Keywords: Congenital heart disease, Pulmonary valve, Surgery
INTRODUCTION
Absent pulmonary valve syndrome (APVS) is a rare congenital cardiac malformation, first described by Chevers [1] in 1846. Rarely isolated, it is mostly associated with tetralogy of Fallot (TOF), comprising ∼3–6% of patients in TOF [2, 3]. The anatomy of this syndrome has its own specific features of agenesis or absent pulmonary valve leaflets, pulmonary annulus stenosis, moderate-to-severe pulmonary insufficiency, aneurysmal dilatation of pulmonary arteries (PAs) and its first- and second-order branches, leading to the compression of the tracheobronchial tree especially in neonates and infants, who may require preoperative intubation and ventilation after birth.

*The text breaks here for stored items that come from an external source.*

-- ==== Sys2Proof/Machine/Post.lean ====
section
/-!
DEFINITION. What several families share about an entry's end: counters and parking, release and CI, records, spills and
full rings, and the malformation of a queue (R21, R82, R107, R130 to R142, R190 to R202).
-/
namespace Sys2Proof.Machine

/-! ## Contexts written back -/

/-- The stored bytes of a context (R26, R131, R187, R330). -/
def State.ctxBytes (s : State) (k : CtxKind) (n : Nat) : List Byte :=
  match k with
  | .queue => wordBytes (s.qctx n).words ++ List.replicate 48 0
  | .ring => wordBytes ((s.cctx n).words (s.spilledOf n) (s.boundTo n).length)
  | .counter => wordBytes ((s.ctrOf n).words (s.waitersOf n).length)

/-- Write a context back: the mover's own to the context store, one of the fellow's to the mirror area (R45, R330, R346). -/
def State.writeCtx (s : State) (x : CtxKind × Nat) : State :=
  if x.2 < ctxCount x.1 / 2 then
    (s.touchBlock (storeBlock (ctxOffset x.1 x.2))).writePkg (s.pat.csBase + ctxOffset x.1 x.2) (s.ctxBytes x.1 x.2) false
  else if s.mirrorBase = 0 then s
  else s.writePkg (s.mirrorBase + ctxOffset x.1 x.2) (s.ctxBytes x.1 x.2) false

/-- CCACHE writes the evicted contexts back through its channel of CSTORE (R45, R261). -/
def State.serveBacks (s : State) : State :=
  if !s.cache.backs.isEmpty && s.owns resCstore 70 && !s.pair.hard then
    forEach s.cache.backs (fun x s => s.writeCtx x) (State.arbBusy (s.withCache { s.cache with backs := [] }) resCstore 70)
  else s

/-! ## Counters and parking -/

/-- The wait condition (R192): serial comparison in 44 bits. -/
def condHolds (value : W64) (threshold : Nat) : Bool :=
  decide ((value.toNat % 2 ^ 44 + 2 ^ 44 - threshold % 2 ^ 44) % 2 ^ 44 < 2 ^ 43)

/-- Add to counter `n` (R190) and mirror the change with its cause (R351). `sync`: the signal of a SYNC entry, which its
COMPLETE carried. -/
def State.addCtr (s : State) (n : Nat) (v : W64) (sync : Bool) (ccause q : Nat) (idx : W32) : State :=
  let c := s.ctrOf n
  let s := s.setCtr n { c with value := c.value + v }
  if sync then s else s.mirrorCtr n ccause q idx

/-- A newly parked entry that waits on counter `n` must go to the spill (R191, R427); so it does behind a spilled waiter of
the same counter, which keeps the waiters of a counter in parking order (R202). -/
def State.mustSpill (s : State) (n : Nat) : Bool :=
  let l := s.lockedCtrs
  s.bankRetired (n % 16)
    || s.park.spill.any (fun x => match s.flight? x.1 x.2 with
        | some f => decide (ctrIdx x.1 f.e.waitCtr = n)
        | none => false)
    || (!decide (n ∈ l) && decide (16 ≤ (l.filter (fun m => decide (ctrSet m = ctrSet n))).length))

/-- On-chip parking slots and park-spill entries (R200). -/
def parkSlots : Nat := 16384
def parkSpillSlots : Nat := 65536

/-- An entry that waits on counter `n` finds a slot on chip. -/
def State.chipSlot (s : State) (n : Nat) : Bool := decide (s.park.onChip.length < parkSlots) && !s.mustSpill n
/-- Room for one more parked entry that waits on counter `n`. DESIGN CHOICE (log entry 64): one that may only go to the spill finds no room
while the spill is full, though slots on chip are free. -/
def State.parkRoom (s : State) (n : Nat) : Bool := s.chipSlot n || decide (s.park.spill.length < parkSpillSlots)
/-- It may park now: a slot on chip, or one in the spill that PSPILL can write (R200, R261). -/
def State.parkOpen (s : State) (n : Nat) : Bool :=
  s.chipSlot n || (decide (s.park.spill.length < parkSpillSlots) && s.owns resCstore 71)

/-- The lowest entry of the park spill that is free (log entry 69). -/
def State.freeSlot (s : State) : Nat :=
  ((List.range (s.park.slots.length + 1)).find? (fun n => s.park.slots.all (fun x => decide (x.2 ≠ n)))).getD 0

/-- Where in the park spill an entry lies. -/
def State.spillSlot (s : State) (x : Nat × W32) : Nat := ((s.park.slots.find? (fun y => decide (y.1 = x))).map (·.2)).getD 0
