-- ==== Sys2Proof/Machine/Arrive.lean ====
section
/-!
DEFINITION. Arrival notifications and the counter window (06_triggered_graphs.md R197, R205, R207; R445).
-/
namespace Sys2Proof.Machine

/-- The counter an arrival notification names; bit 20 for an adopted one (R207, R445). -/
def State.arrivalCtr (_s : State) (w : W64) : Nat := bits w.toNat 0 20 + b2n (bit w.toNat 48) * 2 ^ 20

/-- The mover holds adopted counters: it has taken over (R207). -/
def State.holdsAdopted (s : State) : Bool := decide (2 ≤ s.f PAIR_STAT_phase)

/-- Count a dropped notification (R197). -/
def State.arrivalBad (s : State) (w : W64) (cause : Nat) : State :=
  (((s.cnt IZ_TRIG_ARRIVAL_BAD_count).setF IZ_TRIG_ARRIVAL_BAD_last_ctr (bits w.toNat 0 20)).setF
    IZ_TRIG_ARRIVAL_BAD_last_cause cause).raise 37

/-- Judge and apply an arrival notification of Mover Time `t`, in NET_CLK (R148, R197, R445); nothing is applied after a halt (R84),
and an increment of 0 changes nothing. -/
def State.arriveNow (s : State) (w : W64) (t : W64) : State :=
  let n := s.arrivalCtr w
  let c := s.ctrOf n
  let inc := bits w.toNat 20 12
  if !s.run || decide (inc = 0) then s
  else if !c.valid || (bit w.toNat 48 && !s.holdsAdopted) then s.arrivalBad w 1
  else if c.pd ≠ bits w.toNat 32 16 then s.arrivalBad w 0
  else if !c.remoteEn then s.arrivalBad w 2
  else (s.setCtr n { c with value := c.value + BitVec.ofNat 64 inc }).mirrorCtrAt t 2 n 2 0 0

/-- The notification will be applied, and its CTR record sent (R197, R351). -/
def State.arrivalSends (s : State) (w : W64) : Bool :=
  let n := s.arrivalCtr w
  let c := s.ctrOf n
  s.run && decide (bits w.toNat 20 12 ≠ 0) && decide (n < 2 ^ 20) && c.valid && decide (c.pd = bits w.toNat 32 16) && c.remoteEn
    && s.deltaDue .counter n

/-- An arrival notification takes effect, or waits for room for its record (R356). -/
def State.applyArrival (s : State) (w : W64) (t : W64) : State :=
  if s.actWaits (s.arrivalSends w) then s.withPair { s.pair with acts := s.pair.acts ++ [.arrival w t] } else s.arriveNow w t

/-- The counter that the window shows (R205). -/
def State.trigSel (s : State) : Nat := s.f IZ_TRIG_SEL_ctr + s.f IZ_TRIG_SEL_adopted * 2 ^ 20

/-- The counter window (R205): the value, or the fields of R187. -/
def State.trigWord (s : State) (info : Bool) : W64 :=
  ((s.ctrOf s.trigSel).words (s.waitersOf s.trigSel).length).getD (b2n info) 0

/-- The counter window's answer: the whole word, or the half that a 4-byte read at `ofs` takes (R473). -/
def State.applyTrigRead (s : State) (ofs size : Nat) : State :=
  s.ret (BitVec.ofNat 64 (bits (s.trigWord (decide (ofs / 8 * 8 = IZ_TRIG_INFO))).toNat (8 * (ofs % 8)) (8 * size)))

end Sys2Proof.Machine
end

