/-- An 8-byte read of a register without its own read command returns its word, clears its RC fields and changes no other
register; a read of ERR_LOG_RD or IC_CLAIM is that command; a misformed read returns zero and is counted. An 8-byte write of a
plain register sets each RW field whose value is legal, changes no other field but W1C, and no other register; a write to
IC_SET is that command; misformed, reserved and closed accesses are only counted with their cause, and one with bad parity
raises source 40. An access waits behind a waiting read of its agent. That a misformed access to reserved space has cause 1,
and that xlat counts on the port that a Cobbler access names, are the model's choices (log entry 56). A rejected, failing or
misaddressed access has the effect of the command that reports it; one to a reserved area halts the mover; a core gets its
error. -/
def Obligations.RegisterAccessesAndRejections : Prop :=
  (∀ (a : Agent) (ofs : Nat) (r : Reg) (i j : Nat) (s : State), s.served = true → ofs < 0x100000 → s.agentWaits a = false → regAt ofs = some (r, i, j) →
      r ∉ [.icClaim, .izTrigVal, .izTrigInfo, .errLogRd] →
      ∃ t, exec (.registerRead a ofs 8) s = .next t ∧ t.lastRead = [s.view r i j ofs]
        ∧ (∀ d ∈ r.fields, d.acc = .rc → t.f ⟨ofs, d.lo, d.w⟩ = 0) ∧ keepsRegs (fun o => o = ofs) s t ∧ onlyChanges [.regs, .lastRead] s t
        ∧ ((∀ d ∈ r.fields, d.acc ≠ .rc) → t.regs = s.regs))
    ∧ (∀ (a : Agent) (ofs size : Nat) (s : State), s.served = true → ofs < 0x100000 → s.agentWaits a = true →
      (∃ t, exec (.registerRead a ofs size) s = .next t ∧ t.cache = { s.cache with accs := s.cache.accs ++ [{ c := .registerRead a ofs size, first := true }] } ∧ onlyChanges [.cache] s t)
      ∧ (∀ data ok, ∃ t, exec (.registerWrite a ofs size data ok) s = .next t ∧ onlyChanges [.cache] s t
          ∧ t.cache = { s.cache with accs := s.cache.accs ++ [{ c := .registerWrite a ofs size data ok, first := true }] }))
    ∧ (∀ (a : Agent) (s : State), s.served = true → s.agentWaits a = false →
      ((s.pair.hard = true ∨ (s.elogOpen = true ∧ s.err.reads = [])) → ∀ w : Fin 4, exec (.registerRead a (ERR_LOG_RD w.val) 8) s = exec (.errLogRead w) s)
      ∧ (s.pair.hard = false → (s.elogOpen = false ∨ s.err.reads ≠ []) → ∀ w : Fin 4, ∃ t, exec (.registerRead a (ERR_LOG_RD w.val) 8) s = .next t
          ∧ t.lastRead = [] ∧ t.err = { s.err with reads := s.err.reads ++ [(some a, w.val, 0, 64)] } ∧ onlyChanges [.err, .lastRead] s t)
      ∧ (∀ g, g < 8 → exec (.registerRead a (IC_CLAIM g) 8) s = exec (.icClaim g) s))
    ∧ (∀ (a : Agent) (ofs size : Nat) (s : State), s.served = true → ofs < 0x100000 → s.agentWaits a = false → accesses ofs size = [] →
      (∃ t, exec (.registerRead a ofs size) s = .next t ∧ t.lastRead = [0] ∧ s.badCounted a ofs 1 t ∧ onlyChanges [.regs, .lastRead] s t)
      ∧ (∀ data, ∃ t, exec (.registerWrite a ofs size data true) s = .next t ∧ s.badCounted a ofs 1 t ∧ onlyChanges [.regs] s t))
    ∧ (∀ (a : Agent) (ofs : Nat) (data : List Byte) (s : State), s.served = true → ofs < 0x100000 → s.agentWaits a = false → ofs % 8 = 0 → data.length = 8 →
      (regAt ofs = none → ∃ t, exec (.registerWrite a ofs 8 data true) s = .next t ∧ s.badCounted a ofs 0 t ∧ onlyChanges [.regs] s t)
      ∧ (∀ r i j, regAt ofs = some (r, i, j) → closedTo r i a = true →
          ∃ t, exec (.registerWrite a ofs 8 data true) s = .next t ∧ s.badCounted a ofs 2 t ∧ onlyChanges [.regs] s t)
      ∧ (∀ r i j, regAt ofs = some (r, i, j) → r ∈ plainRegs → instanceOk r i j = true →
          ∃ t, exec (.registerWrite a ofs 8 data true) s = .next t ∧ keepsRegs (fun o => o = ofs) s t ∧ onlyChanges [.regs] s t
            ∧ (∀ d ∈ r.fields, d.acc = .rw → t.f ⟨ofs, d.lo, d.w⟩ = if valueOk r d.lo (bits (leNat data) d.lo d.w) = true then bits (leNat data) d.lo d.w else s.f ⟨ofs, d.lo, d.w⟩)
            ∧ (∀ d ∈ r.fields, d.acc ≠ .rw → d.acc ≠ .w1c → t.f ⟨ofs, d.lo, d.w⟩ = s.f ⟨ofs, d.lo, d.w⟩))
      ∧ exec (.registerWrite a IC_SET 8 data true) s = exec (.icSet (BitVec.ofNat 10 (leNat data))) s
      ∧ (∀ p, portOf a = some p → ∃ t, exec (.registerWrite a ofs 8 data false) s = .next t
          ∧ t.f (IZ_HOSTP_STAT_parity_in p) = satAdd (IZ_HOSTP_STAT_parity_in p).w (s.f (IZ_HOSTP_STAT_parity_in p)) 1
          ∧ t.f (IC_CNT_count 40) = min 255 (s.f (IC_CNT_count 40) + 1) ∧ onlyChanges [.regs, .ic, .out] s t))
    ∧ (∀ (c : Nat) (s : State), exec (.transactionRejected (.record c)) s = exec (.ringBroken c false) s
      ∧ exec (.memWriteError (.record c)) s = exec (.ringBroken c true) s)
    ∧ (∀ (e k : Nat) (s : State), (s.burstIn e k 0 = true → exec (.transactionRejected (.dataRead e k)) s = exec (.dataReadDone e k .rejected) s)
      ∧ (s.burstIn e k 1 = true → exec (.mempAddressError (.dataRead e k)) s = exec (.dataReadDone e k .rejected) s))
    ∧ (∀ (q : BitVec 22) (s : State), ((s.qctx q.toNat).device = false → exec (.transactionRejected (.entryFetch q)) s = exec (.entryFetchDone q .rejected) s)
      ∧ ((s.qctx q.toNat).device = true → exec (.mempAddressError (.entryFetch q)) s = exec (.entryFetchDone q .rejected) s))
    ∧ (∀ (c : Nat) (p : Bool) (s : State), s.served = true → ∃ t, exec (.transactionRejected (.cobAccess c p)) s = .next t ∧ t.out = s.out ++ [.cobError (some c)]
      ∧ t.f (IZ_HOSTP_STAT_xlat (b2n p)) = satAdd (IZ_HOSTP_STAT_xlat (b2n p)).w (s.f (IZ_HOSTP_STAT_xlat (b2n p))) 1
      ∧ keepsRegs (fun o => o = IZ_HOSTP_STAT (b2n p)) s t ∧ onlyChanges [.regs, .out] s t)
    ∧ (∀ (o : Nat) (s : State), s.run = true → s.pair.hard = false →
      (∃ t, exec (.memWriteError (.reserved o)) s = .next t ∧ t.halted = true ∧ t.f PAIR_HALT_halt_cause = 4 ∧ t.pins.haltOut = true ∧ t.q = s.q ∧ t.fl = s.fl ∧ t.mem = s.mem)
      ∧ (∃ t, exec (.mempAddressError (.reserved o)) s = .next t ∧ t.halted = true ∧ t.f PAIR_HALT_halt_cause = 4
          ∧ t.f IZ_MEMP_STAT_addr_err = satAdd IZ_MEMP_STAT_addr_err.w (s.f IZ_MEMP_STAT_addr_err) 1 ∧ t.q = s.q ∧ t.fl = s.fl ∧ t.mem = s.mem))
end

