/-! `State.updFl` changes `fl` only. -/
@[simp] theorem State.updFl_pending (q : Nat) (i : W32) (g : Flight → Flight) : (s.updFl q i g).pending = s.pending := rfl
@[simp] theorem State.updFl_regs (q : Nat) (i : W32) (g : Flight → Flight) : (s.updFl q i g).regs = s.regs := rfl
@[simp] theorem State.updFl_q (q : Nat) (i : W32) (g : Flight → Flight) : (s.updFl q i g).q = s.q := rfl
@[simp] theorem State.updFl_cq (q : Nat) (i : W32) (g : Flight → Flight) : (s.updFl q i g).cq = s.cq := rfl
@[simp] theorem State.updFl_ctr (q : Nat) (i : W32) (g : Flight → Flight) : (s.updFl q i g).ctr = s.ctr := rfl
@[simp] theorem State.updFl_mr (q : Nat) (i : W32) (g : Flight → Flight) : (s.updFl q i g).mr = s.mr := rfl
@[simp] theorem State.updFl_pd (q : Nat) (i : W32) (g : Flight → Flight) : (s.updFl q i g).pd = s.pd := rfl
@[simp] theorem State.updFl_park (q : Nat) (i : W32) (g : Flight → Flight) : (s.updFl q i g).park = s.park := rfl
@[simp] theorem State.updFl_cqs (q : Nat) (i : W32) (g : Flight → Flight) : (s.updFl q i g).cqs = s.cqs := rfl
@[simp] theorem State.updFl_cache (q : Nat) (i : W32) (g : Flight → Flight) : (s.updFl q i g).cache = s.cache := rfl
@[simp] theorem State.updFl_ic (q : Nat) (i : W32) (g : Flight → Flight) : (s.updFl q i g).ic = s.ic := rfl
@[simp] theorem State.updFl_arb (q : Nat) (i : W32) (g : Flight → Flight) : (s.updFl q i g).arb = s.arb := rfl
@[simp] theorem State.updFl_lines (q : Nat) (i : W32) (g : Flight → Flight) : (s.updFl q i g).lines = s.lines := rfl
@[simp] theorem State.updFl_tb (q : Nat) (i : W32) (g : Flight → Flight) : (s.updFl q i g).tb = s.tb := rfl
@[simp] theorem State.updFl_trace (q : Nat) (i : W32) (g : Flight → Flight) : (s.updFl q i g).trace = s.trace := rfl
@[simp] theorem State.updFl_adm (q : Nat) (i : W32) (g : Flight → Flight) : (s.updFl q i g).adm = s.adm := rfl
@[simp] theorem State.updFl_pat (q : Nat) (i : W32) (g : Flight → Flight) : (s.updFl q i g).pat = s.pat := rfl
@[simp] theorem State.updFl_pair (q : Nat) (i : W32) (g : Flight → Flight) : (s.updFl q i g).pair = s.pair := rfl
@[simp] theorem State.updFl_lace (q : Nat) (i : W32) (g : Flight → Flight) : (s.updFl q i g).lace = s.lace := rfl
@[simp] theorem State.updFl_err (q : Nat) (i : W32) (g : Flight → Flight) : (s.updFl q i g).err = s.err := rfl
@[simp] theorem State.updFl_spr (q : Nat) (i : W32) (g : Flight → Flight) : (s.updFl q i g).spr = s.spr := rfl
@[simp] theorem State.updFl_pins (q : Nat) (i : W32) (g : Flight → Flight) : (s.updFl q i g).pins = s.pins := rfl
@[simp] theorem State.updFl_mem (q : Nat) (i : W32) (g : Flight → Flight) : (s.updFl q i g).mem = s.mem := rfl
@[simp] theorem State.updFl_memSize (q : Nat) (i : W32) (g : Flight → Flight) : (s.updFl q i g).memSize = s.memSize := rfl
@[simp] theorem State.updFl_out (q : Nat) (i : W32) (g : Flight → Flight) : (s.updFl q i g).out = s.out := rfl
@[simp] theorem State.updFl_lastRead (q : Nat) (i : W32) (g : Flight → Flight) : (s.updFl q i g).lastRead = s.lastRead := rfl
@[simp] theorem State.updFl_free (q : Nat) (i : W32) (g : Flight → Flight) : (s.updFl q i g).free = s.free := rfl
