-- ==== Sys2Proof/Laws/FrameOps.lean ====
section
/-!
SUPPORT. Frames of the link layers, the shared operations of entries, units and arbiters, the context cache, records, checks and stitches: each lemma `X_same` says which parts of the state `X` can
change, and that everything which does not look at them stays.
-/
namespace Sys2Proof.Machine

variable {β : Type} {π : State → β}

/-! ## Module Ops -/

theorem State.setOwner_same (hb : Blind π [.arb]) (s : State) (res c : Nat) (o : Option Owner) :
    Same π (State.setOwner s res c o) s := by
  unfold State.setOwner
  repeat' first
    | with_reducible first
      | exact Same.refl _ | assumption | refine (State.withArb_same hb ..).trans ?_ | intro _
    | split
    | dsimp only

theorem State.arbBusy_same (hb : Blind π [.arb]) (s : State) (res req : Nat) : Same π (State.arbBusy s res req) s := by
  unfold State.arbBusy
  repeat' first
    | with_reducible first
      | exact Same.refl _ | assumption | refine (State.withArb_same hb ..).trans ?_ | refine Same.ite ?_ ?_
      | refine Same.ite_fst ?_ ?_ | intro _
    | split
    | dsimp only

theorem State.backRead_same (hb : Blind π [.arb]) (s : State) (res : Nat) (w : SentRead) :
    Same π (State.backRead s res w) s := by
  unfold State.backRead
  repeat' first
    | with_reducible first
      | exact Same.refl _ | assumption | refine (State.withArb_same hb ..).trans ?_ | intro _
    | split
    | dsimp only

theorem State.memStat_same (hb : Blind π [.regs]) (s : State) (a n : Nat) : Same π (State.memStat s a n) s := by
  unfold State.memStat
  repeat' first
    | with_reducible first
      | exact Same.refl _ | assumption | refine (State.sat_same hb ..).trans ?_ | intro _
    | split
    | dsimp only

theorem State.putPkgs_same (hb : Blind π [.mem]) (s : State) (x0 : Nat) (x1 : List Byte) :
    Same π (State.putPkgs s x0 x1) s := by
  induction x1 generalizing s x0 with
  | nil => exact rfl
  | cons b r ih => exact (ih ..).trans (State.putPkg_same hb ..)

theorem State.writeWord_same (hb : Blind π [.regs, .mem]) (s : State) (a : Nat) (b : List Byte) (poison : Bool) :
    Same π (State.writeWord s a b poison) s := by
  unfold State.writeWord
  repeat' first
    | with_reducible first
      | exact Same.refl _ | assumption | refine (State.putPkgs_same (hb.sub (by decide)) ..).trans ?_
      | refine (State.memStat_same (hb.sub (by decide)) ..).trans ?_
      | refine (State.putSyn_same (hb.sub (by decide)) ..).trans ?_ | refine (State.cnt_same (hb.sub (by decide)) ..).trans ?_
      | refine Same.ite ?_ ?_ | intro _
    | split
    | dsimp only

theorem State.pkgWrite_same (hb : Blind π [.regs, .mem]) (x0 : Nat) (s : State) (x2 : Nat) (x3 : List Byte) (x4 : Bool) :
    Same π (State.pkgWrite x0 s x2 x3 x4) s := by
  induction x0 generalizing s x2 x3 x4 with
  | zero => exact rfl
  | succ n ih =>
    unfold State.pkgWrite
    repeat' first
      | with_reducible first
        | exact Same.refl _ | assumption | refine (State.writeWord_same hb ..).trans ?_ | refine (ih ..).trans ?_
        | refine Same.ite ?_ ?_ | intro _
      | split
      | dsimp only

theorem State.writePkg_same (hb : Blind π [.regs, .mem]) (s : State) (a : Nat) (b : List Byte) (poison : Bool) :
    Same π (State.writePkg s a b poison) s := by
  unfold State.writePkg
  repeat' first
    | with_reducible first
      | exact Same.refl _ | assumption | refine (State.pkgWrite_same hb ..).trans ?_ | intro _
    | split
    | dsimp only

In the past decades, surgical management for the repair of this cardiac anomaly as well as relief of the obstruction of the tracheobronchial tree has evolved. Surgical mortality for APVS in neonates and infants has decreased tremendously, from 60% in 1980s [4] to 10–20% [5–7] in recent years. Nevertheless, rates of reintervention for persistent respiratory symptoms and pulmonary insufficiency remain high years after surgery.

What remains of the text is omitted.